Review: Nichols's erotic memoir is his personal, sexual history of the years between 1961 and 1964, when gay life in America was alleged to have been one big closet. In fact, young, good-looking men like Nichols had the time of their lives, if they were discreet. AIDS was unheard of; and it was easier to seduce good-looking "straight" men in that simpler time. From 42nd Street in New York to 21st Street in Miami Beach, Nichols covered the waterfront.

As erotica, "The Tomcat Chronicles" is as stimulating and more literary than most of today's sex fiction. It is also required reading for all who are interested in gay American history and in the life of one of the gay community's most important activists and authors.

Rating: 5 stars
Summary: A great adventure in learning about life.
Review: This is really not so much an "erotic adventures" book as it is a charming story about the romantic adventures of an idealistic young activist exploring gay life in America in the 1960s.

Indeed, after finishing the first chapter in which Nichols describes his first erotic encounter with a new friend he's met on a Florida beach, I jokingly told friends this book looked like it would simply be pure "erotic homosexual propoganda". I'd never read such romantic hyperbolic descriptions of homosexual sex. Indeed, I suspected I had missed out on something all these years. I was almost jealous. If I had been heterosexual, I'd probably felt I'd really missed life's greatest experience: "homosexual sex"!

However, beginning with the second chapter, everything became "real" as Nichols commences a long quest trying to find his lost love.

In the process, he discovers that some people you encounter in life are not what they pretend to be. He hitches rides all over the country, finds hustling is one reliable means of survival, befriends his missing love's lesbian sister to bolster his position in a future reunion and explores gay and straight culture in small towns and large cities. Being tall, masculine and handsome made everything easier and more interesting.

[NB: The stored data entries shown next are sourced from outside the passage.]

/-- Grant, and note that the request is served; the Bool is false when its page does not let it be served. -/
def State.grantTo (s : State) (f : Flit) (g gr : Nat) (h : Bool) (w : Grant) (conv : Bool) : Bool × State :=
  let r := s.giveGrain f g gr h w conv
  if r.1 then (true, r.2.wasServed f g) else r

/-- A CC line, or a view, is granted shared whatever the request (R332). -/
def sharedOnly (s : State) (g : Nat) : Bool :=
  match leafOf s g with | some (_, l) => lCc l || lView l | none => false

/-- A request for a grain in a stable state: granted, or recorded in the transient it starts (R325). -/
def State.serveGrain (s : State) (f : Flit) (g gr : Nat) (d : Option Dir) (cyc : Nat) : Bool × State :=
  let read := f.msg == 0x01#8 || sharedOnly s g
  let owner : Flit := { f with msg := if read then 0x01#8 else 0x02#8 }
  match d with
  | none => s.grantTo f g gr false .exclusive false
  | some d =>
    let wait (s : State) (f : Flit) (st : DirSt) : Bool × State :=
      (true, (s.setDir g (some (d.turn st (some (whoPeer f cyc)) false true))).wasServed f g)
    match d.st with
    | .hS =>
      if read then s.grantTo f g gr d.h .shared false
      else
        let f := if f.msg == 0x03#8 && !d.p then { f with msg := 0x02#8 } else f
        if d.h then wait (s.toHost (.bisnpInv g)) f .tInv
        else s.grantTo f g gr false (if f.msg == 0x03#8 then .upgrade else .exclusive) false
    | .hA => if read then wait (s.toHost (.bisnpData g)) f .tBS else wait (s.toHost (.bisnpInv g)) { f with msg := 0x02#8 } .tInv
    | .hO =>
      if d.h && !read then wait (s.toHost (.bisnpInv g)) owner .tInv
      else s.grantTo owner g gr d.h (if read then .shared else .exclusive) false
    | _ => s.grantTo owner g gr false .exclusive false

/-- The grain a request is served at: that of the entry its IA lies in; without one its own, or a smaller one where an
entry holds a part of that (R321). -/
def linkGrain (s : State) (f : Flit) : Nat × Nat × Option Dir :=
  match dirAt s f.ia with
  | some (g, d) => (g, d.gr, some d)
  | none =>
    let gr := (dirIn s (grBase f.ia f.grain.toNat) (grSize f.grain.toNat)).foldl (fun n e => min n e.2.gr) f.grain.toNat
    (grBase f.ia gr, gr, none)

/-- Message n of the peer has its turn at its home (R69, R329). -/
def linkTurn (s : State) (n : Nat) (x : LinkWait) : Bool := x.arr.toNat ≤ s.gtc.toNat && headsQueue s (s.homeQ.length + n)

/-- An upgrade that lost to a store of its own cycle: the store has sent Inv to the S copy (R330). -/
def lostUpgrade (x : LinkWait) (d : Dir) : Bool :=
  x.flit.msg == 0x03#8 && d.st == .tInv && d.p && d.next.isNone
    && (match d.req with | some w => w.cyc == x.cyc && !(w.flit.any (fun f => f.msg != 0x04#8 && f.msg != 0x05#8)) | none => false)

/-- ReqS, ReqX or ReqU, message n, at the home: the Bool is false while it waits. A grain that is transient, whose stamps
are pending, or that is reserved for another, refuses it; an upgrade that lost waits behind the store as a read-exclusive
(R327, R330). -/
def State.linkReq (s : State) (n : Nat) (x : LinkWait) : Bool × State :=
  let f := x.flit
  let (g, gr, d) := linkGrain s f
  match d with
  | some d =>
    if isTransient d.st then
      if lostUpgrade x d then (true, s.setDir g (some { d with next := some { f with conv := true } }))
      else (true, s.refuse f g gr)
    else if stampsPending s g (grSize gr) || reservedAway s f g (grSize gr) then (true, s.refuse f g gr)
    else if linkTurn s n x then s.serveGrain f g gr (some d) x.cyc
    else (false, s)
  | none =>
    if stampsPending s g (grSize gr) || reservedAway s f g (grSize gr) then (true, s.refuse f g gr)
    else if linkTurn s n x then s.serveGrain f g gr none x.cyc
    else (false, s)

/-! The ends of transient states. -/

/-- The stamps of a store whose last acknowledgement came now (R74, R335). -/
def StampWait.ended (x : StampWait) (now : Word) : Stamps :=
  let st := if x.ak then minStamps x.stamps (now + 1) else x.stamps
  { st with system := wmax st.system x.floor }

/-- An acknowledgement for a store: the rest of it waits on, or its stamps go back. -/
def State.acked (s : State) (i : Nat) (x : StampWait) : State :=
  if !x.left.isEmpty || !x.dirs.isEmpty then { s with bridge := { s.bridge with swaits := setNth s.bridge.swaits i x } }
  else ({ s with bridge := { s.bridge with swaits := delNth s.bridge.swaits i } }).endStamps { x with stamps := x.ended s.gtc }

/-- The invalidations of a grain are over for the stores that waited for them, from the n-th on down. -/
def dirAcked (g : Nat) : Nat → State → State
  | 0, s => s
  | n + 1, s =>
    match s.bridge.swaits[n]? with
    | some x =>
      if x.dirs.contains g then
        let dirs := x.dirs.filter (· != g)
        let st := if dirs.isEmpty then { x.stamps with system := wmax x.stamps.device (s.gtc + 1) } else x.stamps
        dirAcked g n (s.acked n { x with dirs := dirs, stamps := st })
      else dirAcked g n s
    | none => dirAcked g n s

/-- A request that a transient recorded is granted; where its page does not let it, it waits (R325). -/
def State.giveRecorded (s : State) (f : Flit) (cyc g gr : Nat) (h : Bool) (w : Grant) : State :=
  let r := s.grantTo f g gr h w f.conv
  if r.1 then r.2 else r.2.holdFlit f cyc

/-- The transient of a grain ends: what is left of its remote copies stays in the directory, and a request of the peer
that it recorded is granted (R325). A recorded request of this device or of the host heads its queue. -/
def State.endTransient (s : State) (g : Nat) (d : Dir) (st : DirSt) : State :=
  let rest : Dir := { d with st := st, needP := false, needH := false, req := none, next := none }
  let s := s.setDir g (if d.p || d.h then some rest else none)
  match d.next, d.req with
  | some f, w => s.giveRecorded f ((w.map (·.cyc)).getD 0) g d.gr false .exclusive
  | none, some w =>
    (match w.flit with
     | some f =>
       if f.msg == 0x01#8 then s.giveRecorded f w.cyc g d.gr d.h .shared
       else if f.msg == 0x02#8 then s.giveRecorded f w.cyc g d.gr d.h .exclusive
       else if f.msg == 0x03#8 then s.giveRecorded f w.cyc g d.gr d.h (if d.p then .upgrade else .exclusive)
       else s
     | none => s)
  | none, none => s

/-- T-INV ends when nothing is awaited: pending stamps are known. -/
def State.invAcked (s : State) (g : Nat) (d : Dir) : State :=
  if d.needP || d.needH then s.setDir g (some d)
  else (dirAcked g s.bridge.swaits.length s).endTransient g d .hS

/-- The peer's copy is gone: T-INV waits for the host, or ends. -/
def State.peerAcked (s : State) (g : Nat) (d : Dir) : State := s.invAcked g { d with p := false, needP := false }

/-- The peer has given its data up, or has nothing: T-FS and T-FX end. -/
def State.peerGone (s : State) (g : Nat) (d : Dir) : State := s.endTransient g { d with p := false } .hS

/-- The home takes the data of a grain that the peer has held, with the stamp of its writes. -/
def State.takeData (s : State) (g : Nat) (d : Dir) (f : Flit) : State :=
  (s.homeTake g f.data).raiseW (sectorsOf g d.gr) (if f.dirty then f.w + 2 else 0)

/-- SNPRSPDATA: the home takes the data of T-FS or T-FX; in T-INV the data of an O copy is not needed (R325). -/
def execSnprspdata (f : Flit) (s : State) : Out := if !s.bridge.up then .next s else
  match dirAt s f.ia with
  | none => .next s
  | some (g, d) =>
    if !d.needP then .next s
    else match d.st with
      | .tFS => .next ((s.takeData g d f).endTransient g { d with p := true } (if f.dirty then .hO else .hS))
      | .tFX => .next ((s.takeData g d f).peerGone g d)
      | .tInv => .next (s.peerAcked g d)
      | _ => .next s

/-- SNPRSPS: the peer keeps a shared copy and sends no data. -/
def execSnprsps (f : Flit) (s : State) : Out := if !s.bridge.up then .next s else
  match dirAt s f.ia with
  | some (g, d) =>
    if d.needP && d.st == .tFS then .next (s.endTransient g { d with p := true } .hS) else .next s
  | none => .next s

/-- SNPRSPI: the peer holds nothing. With WBPEND the transient waits for the write-back, unless that has answered the
snoop already: then the answer is discarded (R331). -/
def execSnprspi (f : Flit) (s : State) : Out := if !s.bridge.up then .next s else
  let g := grBase f.ia f.grain.toNat
  let n := (tabGet s.bridge.stale g).getD 0
  if f.wbpend && 0 < n then
    .next { s with bridge := { s.bridge with stale := tabPut s.bridge.stale g (if n = 1 then none else some (n - 1)) } }
  else match dirAt s f.ia with
  | some (g, d) =>
    if !d.needP then .next s
    else match d.st with
      | .tFS | .tFX => if f.wbpend then .next (s.setDir g (some { d with needP := false })) else .next (s.peerGone g d)
      | .tInv => .next (s.peerAcked g d)
      | _ => .next s
  | none => .next s

/-- INVACK: the peer's copy is gone. -/
def execInvack (f : Flit) (s : State) : Out := if !s.bridge.up then .next s else
  match dirAt s f.ia with
  | some (g, d) => if d.needP && d.st == .tInv then .next (s.peerAcked g d) else .next s
  | none => .next s

/-- WB: the owner's data is taken; one that crosses a forwarded snoop answers it, and the SnpRspI that is still to come
is discarded; any other is discarded (R325, R331). -/
def execWb (f : Flit) (s : State) : Out := if !s.bridge.up then .next s else
  let ack (s : State) : State := s.send (replyTo f 0x0E f.ia f.grain.toNat)
  match dirAt s f.ia with
  | some (g, d) =>
    let take (s : State) : State := s.takeData g d { f with dirty := true }
    (match d.st with
     | .hE | .hO => .next (ack ((take s).endTransient g { d with p := false } .hS))
     | .tFS | .tFX =>
       let k := grBase f.ia f.grain.toNat
       let s := if d.needP then { s with bridge := { s.bridge with
           stale := tabSet s.bridge.stale k ((tabGet s.bridge.stale k).getD 0 + 1) } } else s
       .next ((ack (take s)).peerGone g d)
     | _ => .next (ack s))
  | none => .next (ack s)

/-! Recalls of the AK class (R335). -/

/-- The cores of clusters drop their copies of sectors. -/
def State.dropIn (s : State) (cls secs : List Nat) : State :=
  { s with cores := Vector.ofFn (fun i =>
      let k := s.cores[i]
      if cls.contains (clusterOf (BitVec.ofNat 6 i.val)) then
        { k with copies := k.copies.filter (fun e => !secs.contains e.1) } else k) }

/-- AK_RECALL_ACK: the cluster of core c has dropped its copies for the store at entry i, and acknowledges. -/
def execAkRecallAck (c : CoreId) (i : Nat) (s : State) : Out :=
  match s.bridge.swaits[i]? with
  | none => .next s
  | some x =>
    let cl := clusterOf c
    if !x.left.contains cl then .next s
    else .next ((s.dropIn [cl] x.secs).acked i { x with left := x.left.filter (· != cl) })

end Sys2Proof.Machine
end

Nichols has a great ability to make those strange characters he encounters come vividly to life. If you took the best of John Rechy and Jack Keroac and blended them together, you'd end up with a book like this.

The title seems to promise either masturbatory material or a dated 1960s sex memoir. This book is much more. It is a timeless story about life and romance, an exploration of the interaction between sex and love.